→ What needs to be done
Copy out exactly the lines below that run from the one holding "(LoopIf.placeNotice n d" to the one holding "the bounds. -/", keeping both of those lines and no others.

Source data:
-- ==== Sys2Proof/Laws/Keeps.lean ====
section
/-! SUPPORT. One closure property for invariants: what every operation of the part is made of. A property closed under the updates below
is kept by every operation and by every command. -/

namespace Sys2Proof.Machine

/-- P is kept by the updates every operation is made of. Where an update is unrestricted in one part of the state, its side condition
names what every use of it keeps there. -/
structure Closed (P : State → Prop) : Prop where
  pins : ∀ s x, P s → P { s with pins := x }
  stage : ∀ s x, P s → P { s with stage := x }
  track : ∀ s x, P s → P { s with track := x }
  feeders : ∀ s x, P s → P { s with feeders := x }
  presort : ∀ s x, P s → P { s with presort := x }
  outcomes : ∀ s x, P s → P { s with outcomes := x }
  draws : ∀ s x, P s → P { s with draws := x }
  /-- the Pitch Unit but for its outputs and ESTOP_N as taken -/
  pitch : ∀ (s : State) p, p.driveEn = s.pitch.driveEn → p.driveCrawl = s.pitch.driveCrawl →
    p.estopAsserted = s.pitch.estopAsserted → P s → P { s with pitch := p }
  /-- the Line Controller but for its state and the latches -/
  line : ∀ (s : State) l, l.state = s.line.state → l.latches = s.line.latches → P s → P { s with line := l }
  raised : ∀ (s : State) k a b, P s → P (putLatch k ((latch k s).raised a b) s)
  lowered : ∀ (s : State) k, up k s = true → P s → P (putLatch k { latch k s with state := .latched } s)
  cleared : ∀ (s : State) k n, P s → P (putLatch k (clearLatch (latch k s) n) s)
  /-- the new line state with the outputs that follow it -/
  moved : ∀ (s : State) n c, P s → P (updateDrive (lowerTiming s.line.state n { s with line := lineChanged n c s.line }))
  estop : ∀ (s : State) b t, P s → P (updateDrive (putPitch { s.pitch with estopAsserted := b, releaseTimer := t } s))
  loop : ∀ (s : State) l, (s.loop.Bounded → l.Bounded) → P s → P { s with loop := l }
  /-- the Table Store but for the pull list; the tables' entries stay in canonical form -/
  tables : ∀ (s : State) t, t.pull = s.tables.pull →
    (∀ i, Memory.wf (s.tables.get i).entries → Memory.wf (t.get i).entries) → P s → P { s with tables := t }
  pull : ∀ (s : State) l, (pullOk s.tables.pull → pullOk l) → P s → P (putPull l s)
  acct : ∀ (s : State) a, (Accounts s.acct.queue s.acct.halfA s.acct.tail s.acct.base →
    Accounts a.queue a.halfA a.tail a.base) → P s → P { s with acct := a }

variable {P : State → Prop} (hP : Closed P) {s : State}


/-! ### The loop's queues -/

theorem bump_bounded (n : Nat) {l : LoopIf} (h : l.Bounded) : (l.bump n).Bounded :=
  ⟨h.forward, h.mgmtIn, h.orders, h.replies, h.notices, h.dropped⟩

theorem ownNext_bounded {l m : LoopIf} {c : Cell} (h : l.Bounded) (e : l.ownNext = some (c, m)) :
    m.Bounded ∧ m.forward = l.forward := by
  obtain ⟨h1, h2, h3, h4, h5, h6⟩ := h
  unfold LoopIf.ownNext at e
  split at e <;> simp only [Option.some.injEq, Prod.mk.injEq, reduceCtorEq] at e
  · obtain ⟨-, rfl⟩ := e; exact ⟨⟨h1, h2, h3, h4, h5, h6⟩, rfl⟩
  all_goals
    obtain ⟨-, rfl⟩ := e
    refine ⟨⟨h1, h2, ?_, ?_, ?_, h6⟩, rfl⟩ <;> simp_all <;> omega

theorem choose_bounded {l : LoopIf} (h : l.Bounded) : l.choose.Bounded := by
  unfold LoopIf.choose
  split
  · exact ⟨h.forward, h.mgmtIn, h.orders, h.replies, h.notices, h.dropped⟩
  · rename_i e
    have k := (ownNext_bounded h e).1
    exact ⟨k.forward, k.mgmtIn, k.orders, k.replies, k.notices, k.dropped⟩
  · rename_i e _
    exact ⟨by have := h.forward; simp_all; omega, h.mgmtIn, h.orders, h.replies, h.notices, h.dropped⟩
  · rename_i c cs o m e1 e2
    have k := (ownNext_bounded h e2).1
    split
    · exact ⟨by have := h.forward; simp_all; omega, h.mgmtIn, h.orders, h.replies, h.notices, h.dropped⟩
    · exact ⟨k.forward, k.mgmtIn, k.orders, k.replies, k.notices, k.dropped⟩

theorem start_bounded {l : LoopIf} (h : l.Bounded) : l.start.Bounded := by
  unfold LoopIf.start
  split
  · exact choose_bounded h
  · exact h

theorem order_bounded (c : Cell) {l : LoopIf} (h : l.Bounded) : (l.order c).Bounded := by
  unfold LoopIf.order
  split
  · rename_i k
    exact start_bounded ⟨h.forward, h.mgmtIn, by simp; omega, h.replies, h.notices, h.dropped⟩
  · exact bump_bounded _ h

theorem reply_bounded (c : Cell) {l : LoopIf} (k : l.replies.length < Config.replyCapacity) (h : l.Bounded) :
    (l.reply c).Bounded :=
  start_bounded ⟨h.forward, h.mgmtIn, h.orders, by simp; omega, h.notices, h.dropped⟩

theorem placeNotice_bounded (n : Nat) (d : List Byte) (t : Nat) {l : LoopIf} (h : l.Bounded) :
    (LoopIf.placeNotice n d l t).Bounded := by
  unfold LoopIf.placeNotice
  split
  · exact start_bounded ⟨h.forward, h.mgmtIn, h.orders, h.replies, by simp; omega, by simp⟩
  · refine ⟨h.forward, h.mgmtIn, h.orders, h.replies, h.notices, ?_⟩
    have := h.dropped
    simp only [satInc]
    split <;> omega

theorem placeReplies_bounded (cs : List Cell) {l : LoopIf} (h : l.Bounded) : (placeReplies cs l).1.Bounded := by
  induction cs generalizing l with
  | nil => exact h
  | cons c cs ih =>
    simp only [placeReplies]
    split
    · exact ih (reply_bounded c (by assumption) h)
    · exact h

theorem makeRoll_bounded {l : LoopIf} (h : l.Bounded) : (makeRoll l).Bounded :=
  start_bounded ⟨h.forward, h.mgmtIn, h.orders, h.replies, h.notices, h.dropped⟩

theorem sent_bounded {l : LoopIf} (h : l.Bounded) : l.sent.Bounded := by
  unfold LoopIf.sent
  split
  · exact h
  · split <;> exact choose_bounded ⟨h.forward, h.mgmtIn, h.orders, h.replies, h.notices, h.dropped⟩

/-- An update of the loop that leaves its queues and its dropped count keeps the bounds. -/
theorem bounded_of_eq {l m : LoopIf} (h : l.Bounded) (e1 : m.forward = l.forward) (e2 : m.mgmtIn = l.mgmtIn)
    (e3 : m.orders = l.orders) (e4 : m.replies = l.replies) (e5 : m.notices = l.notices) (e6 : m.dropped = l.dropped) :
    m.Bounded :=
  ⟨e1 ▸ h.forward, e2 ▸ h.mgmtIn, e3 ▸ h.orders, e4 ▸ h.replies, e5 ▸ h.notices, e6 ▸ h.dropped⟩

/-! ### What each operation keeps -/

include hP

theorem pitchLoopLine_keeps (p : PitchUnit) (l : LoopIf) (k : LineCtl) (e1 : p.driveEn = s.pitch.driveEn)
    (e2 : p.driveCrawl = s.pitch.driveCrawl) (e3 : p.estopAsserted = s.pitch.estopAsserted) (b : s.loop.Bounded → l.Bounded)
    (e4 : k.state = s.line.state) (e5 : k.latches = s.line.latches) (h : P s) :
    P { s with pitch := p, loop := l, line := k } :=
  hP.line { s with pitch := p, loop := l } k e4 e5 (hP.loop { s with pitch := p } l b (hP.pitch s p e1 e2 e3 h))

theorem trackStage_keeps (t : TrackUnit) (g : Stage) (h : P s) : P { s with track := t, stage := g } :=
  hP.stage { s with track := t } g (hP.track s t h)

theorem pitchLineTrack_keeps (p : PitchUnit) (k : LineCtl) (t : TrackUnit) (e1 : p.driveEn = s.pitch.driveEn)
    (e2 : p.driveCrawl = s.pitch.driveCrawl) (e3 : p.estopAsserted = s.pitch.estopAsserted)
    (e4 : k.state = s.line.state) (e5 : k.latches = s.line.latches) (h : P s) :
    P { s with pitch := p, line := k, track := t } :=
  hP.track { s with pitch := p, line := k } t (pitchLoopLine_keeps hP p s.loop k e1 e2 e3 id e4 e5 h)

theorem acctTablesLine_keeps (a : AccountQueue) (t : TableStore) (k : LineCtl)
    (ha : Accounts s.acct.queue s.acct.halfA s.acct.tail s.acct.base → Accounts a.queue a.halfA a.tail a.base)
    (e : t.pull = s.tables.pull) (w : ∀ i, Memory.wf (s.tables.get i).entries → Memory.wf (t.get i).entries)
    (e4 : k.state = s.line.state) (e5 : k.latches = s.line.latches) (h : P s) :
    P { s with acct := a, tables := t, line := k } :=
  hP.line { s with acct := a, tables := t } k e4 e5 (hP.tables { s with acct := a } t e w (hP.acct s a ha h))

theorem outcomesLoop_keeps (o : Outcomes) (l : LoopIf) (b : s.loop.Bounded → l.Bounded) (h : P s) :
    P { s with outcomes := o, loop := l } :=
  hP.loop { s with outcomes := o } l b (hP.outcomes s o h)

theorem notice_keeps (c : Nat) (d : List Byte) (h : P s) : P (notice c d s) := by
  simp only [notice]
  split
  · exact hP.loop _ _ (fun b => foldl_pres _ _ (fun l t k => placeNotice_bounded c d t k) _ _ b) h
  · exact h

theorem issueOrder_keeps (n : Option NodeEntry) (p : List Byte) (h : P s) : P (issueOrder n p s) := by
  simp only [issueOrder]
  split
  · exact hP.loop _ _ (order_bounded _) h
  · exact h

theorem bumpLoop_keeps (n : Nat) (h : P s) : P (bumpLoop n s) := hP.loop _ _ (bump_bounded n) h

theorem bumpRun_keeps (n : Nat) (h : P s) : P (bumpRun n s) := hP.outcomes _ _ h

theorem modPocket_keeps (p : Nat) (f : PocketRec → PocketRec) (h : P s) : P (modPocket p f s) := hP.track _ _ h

---

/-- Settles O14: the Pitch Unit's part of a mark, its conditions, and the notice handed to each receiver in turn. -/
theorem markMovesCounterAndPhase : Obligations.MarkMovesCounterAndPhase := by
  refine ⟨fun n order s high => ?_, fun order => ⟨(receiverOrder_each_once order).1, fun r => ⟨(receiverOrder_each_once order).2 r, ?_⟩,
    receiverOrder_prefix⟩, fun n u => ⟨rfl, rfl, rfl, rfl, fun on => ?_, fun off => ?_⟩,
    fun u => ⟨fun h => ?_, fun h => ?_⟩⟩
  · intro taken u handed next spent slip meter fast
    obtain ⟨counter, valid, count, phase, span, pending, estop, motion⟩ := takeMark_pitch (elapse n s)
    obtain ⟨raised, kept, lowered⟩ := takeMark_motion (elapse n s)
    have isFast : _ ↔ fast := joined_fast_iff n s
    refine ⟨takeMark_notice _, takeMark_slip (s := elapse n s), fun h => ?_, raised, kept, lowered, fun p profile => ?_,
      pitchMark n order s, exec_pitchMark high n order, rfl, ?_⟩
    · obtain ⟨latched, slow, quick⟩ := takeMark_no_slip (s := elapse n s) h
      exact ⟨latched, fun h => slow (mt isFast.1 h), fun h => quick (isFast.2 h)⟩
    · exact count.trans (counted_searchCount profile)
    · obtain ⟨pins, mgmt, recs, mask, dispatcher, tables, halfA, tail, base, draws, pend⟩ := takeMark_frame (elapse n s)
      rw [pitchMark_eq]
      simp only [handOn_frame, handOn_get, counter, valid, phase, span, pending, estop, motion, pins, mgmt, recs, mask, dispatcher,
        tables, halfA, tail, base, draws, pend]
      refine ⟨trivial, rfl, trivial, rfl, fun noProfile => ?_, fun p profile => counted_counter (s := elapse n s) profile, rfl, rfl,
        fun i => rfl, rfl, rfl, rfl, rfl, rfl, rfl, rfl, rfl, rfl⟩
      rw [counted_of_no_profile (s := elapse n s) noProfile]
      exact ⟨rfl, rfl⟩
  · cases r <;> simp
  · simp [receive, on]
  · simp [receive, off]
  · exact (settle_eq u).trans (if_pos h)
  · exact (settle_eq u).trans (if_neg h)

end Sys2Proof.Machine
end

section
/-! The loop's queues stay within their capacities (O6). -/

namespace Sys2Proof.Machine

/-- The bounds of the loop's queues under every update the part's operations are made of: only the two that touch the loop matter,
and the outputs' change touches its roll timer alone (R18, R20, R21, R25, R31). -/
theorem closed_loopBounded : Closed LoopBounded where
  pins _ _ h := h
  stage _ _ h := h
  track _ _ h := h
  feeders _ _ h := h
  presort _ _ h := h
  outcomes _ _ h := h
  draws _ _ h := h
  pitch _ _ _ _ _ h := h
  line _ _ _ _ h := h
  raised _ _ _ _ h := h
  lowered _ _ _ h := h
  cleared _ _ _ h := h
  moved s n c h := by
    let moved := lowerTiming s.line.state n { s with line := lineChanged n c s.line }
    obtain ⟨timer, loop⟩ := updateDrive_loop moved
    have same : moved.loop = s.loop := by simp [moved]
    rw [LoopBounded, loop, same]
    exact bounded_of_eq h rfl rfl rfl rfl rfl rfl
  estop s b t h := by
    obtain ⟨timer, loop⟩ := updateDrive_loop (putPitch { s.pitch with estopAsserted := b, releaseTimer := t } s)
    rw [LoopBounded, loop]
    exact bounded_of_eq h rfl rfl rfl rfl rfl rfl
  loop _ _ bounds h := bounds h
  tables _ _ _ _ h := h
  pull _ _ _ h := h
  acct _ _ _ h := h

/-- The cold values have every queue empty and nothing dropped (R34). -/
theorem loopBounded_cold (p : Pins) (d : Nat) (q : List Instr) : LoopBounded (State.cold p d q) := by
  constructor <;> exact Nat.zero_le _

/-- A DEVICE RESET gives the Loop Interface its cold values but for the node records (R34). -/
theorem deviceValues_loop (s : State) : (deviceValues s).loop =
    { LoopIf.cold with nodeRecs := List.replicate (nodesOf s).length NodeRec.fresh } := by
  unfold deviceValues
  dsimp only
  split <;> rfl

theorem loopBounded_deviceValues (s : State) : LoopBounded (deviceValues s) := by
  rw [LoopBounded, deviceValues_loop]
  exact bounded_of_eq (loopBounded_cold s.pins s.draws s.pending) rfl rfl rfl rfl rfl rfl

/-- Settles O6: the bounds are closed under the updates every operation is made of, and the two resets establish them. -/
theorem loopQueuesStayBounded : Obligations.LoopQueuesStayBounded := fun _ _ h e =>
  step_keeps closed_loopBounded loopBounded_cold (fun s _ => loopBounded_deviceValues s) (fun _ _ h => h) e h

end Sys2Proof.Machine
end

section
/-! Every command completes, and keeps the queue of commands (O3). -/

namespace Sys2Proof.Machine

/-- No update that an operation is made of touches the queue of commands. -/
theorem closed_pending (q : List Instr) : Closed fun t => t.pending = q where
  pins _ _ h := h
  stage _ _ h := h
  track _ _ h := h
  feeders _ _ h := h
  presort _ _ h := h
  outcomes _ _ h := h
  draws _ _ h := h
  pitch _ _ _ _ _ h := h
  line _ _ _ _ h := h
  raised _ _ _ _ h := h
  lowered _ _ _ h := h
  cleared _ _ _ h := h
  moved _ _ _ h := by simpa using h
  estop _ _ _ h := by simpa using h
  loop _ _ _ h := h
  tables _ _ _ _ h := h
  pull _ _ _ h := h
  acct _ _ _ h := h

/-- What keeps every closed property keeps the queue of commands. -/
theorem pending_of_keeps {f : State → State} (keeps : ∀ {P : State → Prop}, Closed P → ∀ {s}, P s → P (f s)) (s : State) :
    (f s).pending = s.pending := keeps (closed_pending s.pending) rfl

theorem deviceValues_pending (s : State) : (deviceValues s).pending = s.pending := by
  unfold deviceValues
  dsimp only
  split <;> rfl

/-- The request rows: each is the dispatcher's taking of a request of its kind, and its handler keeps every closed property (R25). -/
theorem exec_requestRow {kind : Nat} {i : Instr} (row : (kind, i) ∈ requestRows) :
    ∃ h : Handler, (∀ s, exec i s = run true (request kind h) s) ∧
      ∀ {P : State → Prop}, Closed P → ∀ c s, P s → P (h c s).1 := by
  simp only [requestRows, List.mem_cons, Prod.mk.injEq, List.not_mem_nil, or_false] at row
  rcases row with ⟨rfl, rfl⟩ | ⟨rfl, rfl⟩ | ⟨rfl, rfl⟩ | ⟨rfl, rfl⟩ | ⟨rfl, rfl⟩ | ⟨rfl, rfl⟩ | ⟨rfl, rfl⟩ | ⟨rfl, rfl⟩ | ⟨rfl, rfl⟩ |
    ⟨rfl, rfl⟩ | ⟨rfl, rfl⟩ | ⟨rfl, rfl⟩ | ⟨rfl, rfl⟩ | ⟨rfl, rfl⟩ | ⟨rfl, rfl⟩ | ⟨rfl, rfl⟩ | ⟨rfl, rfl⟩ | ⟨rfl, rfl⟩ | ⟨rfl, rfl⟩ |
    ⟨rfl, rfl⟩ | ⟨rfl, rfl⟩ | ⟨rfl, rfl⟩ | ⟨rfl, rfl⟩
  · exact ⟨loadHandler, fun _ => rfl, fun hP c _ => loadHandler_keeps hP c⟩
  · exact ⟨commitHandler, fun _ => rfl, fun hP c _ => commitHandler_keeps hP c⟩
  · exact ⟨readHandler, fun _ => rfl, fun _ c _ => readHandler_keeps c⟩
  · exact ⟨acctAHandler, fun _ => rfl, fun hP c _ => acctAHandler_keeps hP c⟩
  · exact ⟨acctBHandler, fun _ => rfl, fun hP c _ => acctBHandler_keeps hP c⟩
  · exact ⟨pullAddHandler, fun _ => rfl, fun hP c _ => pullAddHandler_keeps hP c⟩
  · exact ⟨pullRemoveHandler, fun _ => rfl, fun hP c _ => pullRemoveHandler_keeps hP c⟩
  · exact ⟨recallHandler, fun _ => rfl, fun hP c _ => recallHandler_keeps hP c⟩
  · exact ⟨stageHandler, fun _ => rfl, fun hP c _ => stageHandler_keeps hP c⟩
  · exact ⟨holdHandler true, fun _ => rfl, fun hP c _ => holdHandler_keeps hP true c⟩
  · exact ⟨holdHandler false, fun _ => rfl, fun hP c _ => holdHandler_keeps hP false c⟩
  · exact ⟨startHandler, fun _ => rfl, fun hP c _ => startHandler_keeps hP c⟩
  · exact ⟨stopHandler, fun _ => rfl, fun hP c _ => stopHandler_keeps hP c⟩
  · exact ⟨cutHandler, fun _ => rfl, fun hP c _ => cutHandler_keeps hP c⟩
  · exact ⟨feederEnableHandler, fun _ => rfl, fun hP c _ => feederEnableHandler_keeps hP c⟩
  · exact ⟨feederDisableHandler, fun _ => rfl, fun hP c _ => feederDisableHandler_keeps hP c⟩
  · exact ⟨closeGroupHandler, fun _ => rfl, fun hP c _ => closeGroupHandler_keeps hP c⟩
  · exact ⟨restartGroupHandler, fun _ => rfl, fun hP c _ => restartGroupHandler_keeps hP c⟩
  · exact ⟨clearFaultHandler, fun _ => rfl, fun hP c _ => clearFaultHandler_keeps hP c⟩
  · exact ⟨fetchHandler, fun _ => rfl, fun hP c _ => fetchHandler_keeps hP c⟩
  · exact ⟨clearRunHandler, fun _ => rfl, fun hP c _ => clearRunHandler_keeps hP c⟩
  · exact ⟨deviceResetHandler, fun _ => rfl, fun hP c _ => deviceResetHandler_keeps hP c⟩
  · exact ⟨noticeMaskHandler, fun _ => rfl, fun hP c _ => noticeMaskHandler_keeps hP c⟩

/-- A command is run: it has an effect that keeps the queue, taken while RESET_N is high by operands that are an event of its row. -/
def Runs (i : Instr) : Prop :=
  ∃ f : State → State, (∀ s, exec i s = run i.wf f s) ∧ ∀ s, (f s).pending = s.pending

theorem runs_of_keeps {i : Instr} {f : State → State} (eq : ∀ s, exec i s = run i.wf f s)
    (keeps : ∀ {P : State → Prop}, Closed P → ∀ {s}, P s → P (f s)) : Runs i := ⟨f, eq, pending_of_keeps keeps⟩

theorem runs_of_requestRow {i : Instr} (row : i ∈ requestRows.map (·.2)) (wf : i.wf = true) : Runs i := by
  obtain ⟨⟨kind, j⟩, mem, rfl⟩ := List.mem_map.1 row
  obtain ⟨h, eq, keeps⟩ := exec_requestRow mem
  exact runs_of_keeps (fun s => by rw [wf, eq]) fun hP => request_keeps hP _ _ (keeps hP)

→ Written solution
    (LoopIf.placeNotice n d l t).Bounded := by
  unfold LoopIf.placeNotice
  split
  · exact start_bounded ⟨h.forward, h.mgmtIn, h.orders, h.replies, by simp; omega, by simp⟩
  · refine ⟨h.forward, h.mgmtIn, h.orders, h.replies, h.notices, ?_⟩
    have := h.dropped
    simp only [satInc]
    split <;> omega

theorem placeReplies_bounded (cs : List Cell) {l : LoopIf} (h : l.Bounded) : (placeReplies cs l).1.Bounded := by
  induction cs generalizing l with
  | nil => exact h
  | cons c cs ih =>
    simp only [placeReplies]
    split
    · exact ih (reply_bounded c (by assumption) h)
    · exact h

theorem makeRoll_bounded {l : LoopIf} (h : l.Bounded) : (makeRoll l).Bounded :=
  start_bounded ⟨h.forward, h.mgmtIn, h.orders, h.replies, h.notices, h.dropped⟩

theorem sent_bounded {l : LoopIf} (h : l.Bounded) : l.sent.Bounded := by
  unfold LoopIf.sent
  split
  · exact h
  · split <;> exact choose_bounded ⟨h.forward, h.mgmtIn, h.orders, h.replies, h.notices, h.dropped⟩

/-- An update of the loop that leaves its queues and its dropped count keeps the bounds. -/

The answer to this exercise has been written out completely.